### WHAT TO WORK ON:
Scan the entries for the word "exact". Every line that has it should be copied.

─── RECORDS

-- ==== Sys2Proof/Laws/State.lean ====
section
/-! SUPPORT. One lemma for each field of the state under each named update, so that no proof unfolds a record update. -/

set_option Elab.async false

namespace Sys2Proof.Machine

/-! ### The fields of the module -/

/-! #### `State.setTile` -/

@[simp] theorem State.setTile_cur (s : State) (t : TileIx) (x : Tile) : (s.setTile t x).cur = s.cur := rfl
@[simp] theorem State.setTile_clusters (s : State) (t : TileIx) (x : Tile) : (s.setTile t x).clusters = s.clusters := rfl
@[simp] theorem State.setTile_dies (s : State) (t : TileIx) (x : Tile) : (s.setTile t x).dies = s.dies := rfl
@[simp] theorem State.setTile_ctxs (s : State) (t : TileIx) (x : Tile) : (s.setTile t x).ctxs = s.ctxs := rfl
@[simp] theorem State.setTile_gm (s : State) (t : TileIx) (x : Tile) : (s.setTile t x).gm = s.gm := rfl
@[simp] theorem State.setTile_gmPoison (s : State) (t : TileIx) (x : Tile) : (s.setTile t x).gmPoison = s.gmPoison := rfl
@[simp] theorem State.setTile_reports (s : State) (t : TileIx) (x : Tile) : (s.setTile t x).reports = s.reports := rfl
@[simp] theorem State.setTile_copies (s : State) (t : TileIx) (x : Tile) : (s.setTile t x).copies = s.copies := rfl
@[simp] theorem State.setTile_host (s : State) (t : TileIx) (x : Tile) : (s.setTile t x).host = s.host := rfl
@[simp] theorem State.setTile_time (s : State) (t : TileIx) (x : Tile) : (s.setTile t x).time = s.time := rfl
@[simp] theorem State.setTile_spawns (s : State) (t : TileIx) (x : Tile) : (s.setTile t x).spawns = s.spawns := rfl
@[simp] theorem State.setTile_ends (s : State) (t : TileIx) (x : Tile) : (s.setTile t x).ends = s.ends := rfl
@[simp] theorem State.setTile_kills (s : State) (t : TileIx) (x : Tile) : (s.setTile t x).kills = s.kills := rfl
@[simp] theorem State.setTile_nextMsg (s : State) (t : TileIx) (x : Tile) : (s.setTile t x).nextMsg = s.nextMsg := rfl
@[simp] theorem State.setTile_nextTask (s : State) (t : TileIx) (x : Tile) : (s.setTile t x).nextTask = s.nextTask := rfl
@[simp] theorem State.setTile_nextOrder (s : State) (t : TileIx) (x : Tile) : (s.setTile t x).nextOrder = s.nextOrder := rfl
@[simp] theorem State.setTile_port (s : State) (t : TileIx) (x : Tile) : (s.setTile t x).port = s.port := rfl
@[simp] theorem State.setTile_settings (s : State) (t : TileIx) (x : Tile) : (s.setTile t x).settings = s.settings := rfl
@[simp] theorem State.setTile_phase (s : State) (t : TileIx) (x : Tile) : (s.setTile t x).phase = s.phase := rfl
@[simp] theorem State.setTile_freeCount (s : State) (t : TileIx) (x : Tile) : (s.setTile t x).freeCount = s.freeCount := rfl
@[simp] theorem State.setTile_frames (s : State) (t : TileIx) (x : Tile) : (s.setTile t x).frames = s.frames := rfl
@[simp] theorem State.setTile_ctlDue (s : State) (t : TileIx) (x : Tile) : (s.setTile t x).ctlDue = s.ctlDue := rfl
@[simp] theorem State.setTile_schedule (s : State) (t : TileIx) (x : Tile) : (s.setTile t x).schedule = s.schedule := rfl

/-! #### `State.modTile` -/

@[simp] theorem State.modTile_cur (s : State) (t : TileIx) (f : Tile → Tile) : (s.modTile t f).cur = s.cur := rfl
@[simp] theorem State.modTile_clusters (s : State) (t : TileIx) (f : Tile → Tile) : (s.modTile t f).clusters = s.clusters := rfl
@[simp] theorem State.modTile_dies (s : State) (t : TileIx) (f : Tile → Tile) : (s.modTile t f).dies = s.dies := rfl
@[simp] theorem State.modTile_ctxs (s : State) (t : TileIx) (f : Tile → Tile) : (s.modTile t f).ctxs = s.ctxs := rfl
@[simp] theorem State.modTile_gm (s : State) (t : TileIx) (f : Tile → Tile) : (s.modTile t f).gm = s.gm := rfl
@[simp] theorem State.modTile_gmPoison (s : State) (t : TileIx) (f : Tile → Tile) : (s.modTile t f).gmPoison = s.gmPoison := rfl
@[simp] theorem State.modTile_reports (s : State) (t : TileIx) (f : Tile → Tile) : (s.modTile t f).reports = s.reports := rfl
@[simp] theorem State.modTile_copies (s : State) (t : TileIx) (f : Tile → Tile) : (s.modTile t f).copies = s.copies := rfl
@[simp] theorem State.modTile_host (s : State) (t : TileIx) (f : Tile → Tile) : (s.modTile t f).host = s.host := rfl
@[simp] theorem State.modTile_time (s : State) (t : TileIx) (f : Tile → Tile) : (s.modTile t f).time = s.time := rfl
@[simp] theorem State.modTile_spawns (s : State) (t : TileIx) (f : Tile → Tile) : (s.modTile t f).spawns = s.spawns := rfl
@[simp] theorem State.modTile_ends (s : State) (t : TileIx) (f : Tile → Tile) : (s.modTile t f).ends = s.ends := rfl
@[simp] theorem State.modTile_kills (s : State) (t : TileIx) (f : Tile → Tile) : (s.modTile t f).kills = s.kills := rfl
@[simp] theorem State.modTile_nextMsg (s : State) (t : TileIx) (f : Tile → Tile) : (s.modTile t f).nextMsg = s.nextMsg := rfl
@[simp] theorem State.modTile_nextTask (s : State) (t : TileIx) (f : Tile → Tile) : (s.modTile t f).nextTask = s.nextTask := rfl
@[simp] theorem State.modTile_nextOrder (s : State) (t : TileIx) (f : Tile → Tile) : (s.modTile t f).nextOrder = s.nextOrder := rfl
@[simp] theorem State.modTile_port (s : State) (t : TileIx) (f : Tile → Tile) : (s.modTile t f).port = s.port := rfl
@[simp] theorem State.modTile_settings (s : State) (t : TileIx) (f : Tile → Tile) : (s.modTile t f).settings = s.settings := rfl
@[simp] theorem State.modTile_phase (s : State) (t : TileIx) (f : Tile → Tile) : (s.modTile t f).phase = s.phase := rfl
@[simp] theorem State.modTile_freeCount (s : State) (t : TileIx) (f : Tile → Tile) : (s.modTile t f).freeCount = s.freeCount := rfl
@[simp] theorem State.modTile_frames (s : State) (t : TileIx) (f : Tile → Tile) : (s.modTile t f).frames = s.frames := rfl
@[simp] theorem State.modTile_ctlDue (s : State) (t : TileIx) (f : Tile → Tile) : (s.modTile t f).ctlDue = s.ctlDue := rfl
@[simp] theorem State.modTile_schedule (s : State) (t : TileIx) (f : Tile → Tile) : (s.modTile t f).schedule = s.schedule := rfl
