-- ==== Sys2Proof/Laws/Ops.lean ====
section
/-! SUPPORT. What each shared operation of the meanings can do, said once: guards, traps, waits, and loads and stores over
the spaces. -/

set_option Elab.async false

namespace Sys2Proof.Machine

/-! ### Guards -/

/-- A well-formed instruction passes its guard (R46). -/
theorem checked_of_wf {i : Instr} {s : State} {k : Out} (h : i.wf = true) : checked i s k = k := if_pos h

/-- An ill-formed instruction raises ILLEGAL_OP (R46). -/
theorem checked_of_not_wf {i : Instr} {s : State} {k : Out} (h : i.wf = false) : checked i s k = s.illegal := by
  simp [checked, h]

/-- System mode passes the guard on the mode (R351). -/
theorem systemOnly_of_sys {s : State} {k : Out} (h : s.src.ctl.sys = true) : systemOnly s k = k := if_pos h

/-- Any other mode raises PRIV (R351). -/
theorem systemOnly_of_user {s : State} {k : Out} (h : s.src.ctl.sys = false) :
    systemOnly s k = s.issueTrap causePriv s.whereWord := by
  simp [systemOnly, State.system, h]

/-- A multiple of the size passes the guard on the address (R127). -/
theorem aligned_of_eq {n : Nat} {a : Word} {s : State} {k : Out} (h : a.toNat % n = 0) : aligned n a s k = k := if_pos h

/-- Any other address raises MISALIGN (R127). -/
theorem aligned_of_ne {n : Nat} {a : Word} {s : State} {k : Out} (h : a.toNat % n ≠ 0) :
    aligned n a s k = s.issueTrap causeMisalign a := if_neg h

/-- A task that is no member of a quorum may write everywhere (R129). -/
theorem State.unsafeAt_of_not_member {s : State} (h : s.member = false) (spc : Space) (els : List (Word × Nat)) :
    s.unsafeAt spc els = none := by simp [State.unsafeAt, h]

/-- A write inside the frame passes the guard of R129. -/
theorem State.frameGuard_of_safe {s : State} {spc : Space} {els : List (Word × Nat)} {k : Out}
    (h : s.unsafeAt spc els = none) : s.frameGuard spc els k = k := by simp [State.frameGuard, h]

/-- A write that leaves the frame raises QUORUM_UNSAFE with its first address outside (R129). -/
theorem State.frameGuard_of_unsafe {s : State} {spc : Space} {els : List (Word × Nat)} {k : Out} {a : Word}
    (h : s.unsafeAt spc els = some a) : s.frameGuard spc els k = s.issueTrap causeQuorumUnsafe a := by
  simp [State.frameGuard, h]

/-! ### Traps and waits -/

/-- A cause raised at issue inside a bundle is marked, and nothing else changes (R373). -/
theorem State.issueTrap_inBundle {s : State} (h : s.inBundle = true) (cause : BitVec 8) (a : Word) :
    s.issueTrap cause a =
      .next (s.modIssue fun i => { i with mark := .issueTrap, pend := some (s.fault cause a 0 false) }) := by
  simp [State.issueTrap, h]

/-- Outside a bundle it is taken at once (R373). -/
theorem State.issueTrap_alone {s : State} (h : s.inBundle = false) (cause : BitVec 8) (a : Word) :
    s.issueTrap cause a = .next (s.takeTrap s.cur (s.fault cause a 0 false)) := by
  simp [State.issueTrap, h]

/-- A cause raised in execution inside a bundle is kept until its slots have executed: the first one stays (R373). -/
theorem State.execTrap_inBundle {s : State} (h : s.inBundle = true) (cause : BitVec 8) (a : Word) (sub : BitVec 8) :
    s.execTrap cause a sub =
      s.modIssue fun i => { i with pend := i.pend.orElse fun _ => some (s.fault cause a sub true) } := by
  simp [State.execTrap, h]

/-- Without a task there is nothing to trap. -/
theorem State.takeTrap_empty {s : State} {t : TileIx} (h : (s.tile t).run = none) (f : TrapRec) : s.takeTrap t f = s := by
  have hm : ∀ g, s.modRun t g = s := by
    intro g
    simp only [State.modRun, State.modTile, h, Option.map_none]
    rw [show ({ s.tile t with run := none } : Tile) = s.tile t by rw [← h]]
    exact State.setTile_self s t
  simp only [State.takeTrap, State.keepCauses, hm, h]

/-- Taking an exception has one of three ends, from the state that keeps the asynchronous causes still pending for `RETT` and
lets a deep pre-emption that is due lapse: the second fault of an unarmed handler halts the slot and ends the task; a task
with a handler and a segment for its stack enters the handler; any other task ends, counted failed, with its banks posted
(R375 to R380, R383). -/
theorem State.takeTrap_cases (s0 : State) (t : TileIx) (f : TrapRec) {r : Running} (h : (s0.tile t).run = some r) :
    let s := s0.keepCauses t
    (∃ b1 b2, s0.takeTrap t f = (((s.post t b1 b2).modTile t fun x =>
        { x with halted := some (s.tile t).regs.ctl.ctxn }).endTask t .failed false)) ∨
    (∃ b1 b2 g, (s.tile t).view.trapv ≠ 0 ∧ f.cause ≠ causeResumeLost ∧
      (s.tile t).lowestSeg (s.tile t).regs.ctl.ctxn = some g ∧
      s0.takeTrap t f = ((s.dropSaving t).dropAccess t).modTile t (·.enterHandler b1 b2 g)) ∨
    ∃ b1 b2, s0.takeTrap t f =
      ((s.modCtlOf t fun c => { c with bank1 := b1, bank2 := b2 }).post t b1 b2).endTask t .failed false := by
  have hr : ((s0.keepCauses t).tile t).run =
      some { r with asyncHeld := r.async.length, deepDue := r.deepDue && s0.gangStopping t, fresh := none } := by
    simp [State.keepCauses, State.modRun, State.tile_modTile, h]
  simp only [State.takeTrap, hr]
  split
  · exact .inl ⟨_, _, rfl⟩
  · split
    · rename_i g hg
      refine .inr (.inl ?_)
      split at hg
      · cases hg
      · rename_i hc
        simp only [Bool.or_eq_true, beq_iff_eq, not_or] at hc
        exact ⟨_, _, g, hc.1, hc.2, hg, rfl⟩
    · exact .inr (.inr ⟨_, _, rfl⟩)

──────

### ANSWER SPACE:
    exact State.setTile_self s t
  · exact .inl ⟨_, _, rfl⟩
        exact ⟨_, _, g, hc.1, hc.2, hg, rfl⟩
    · exact .inr (.inr ⟨_, _, rfl⟩)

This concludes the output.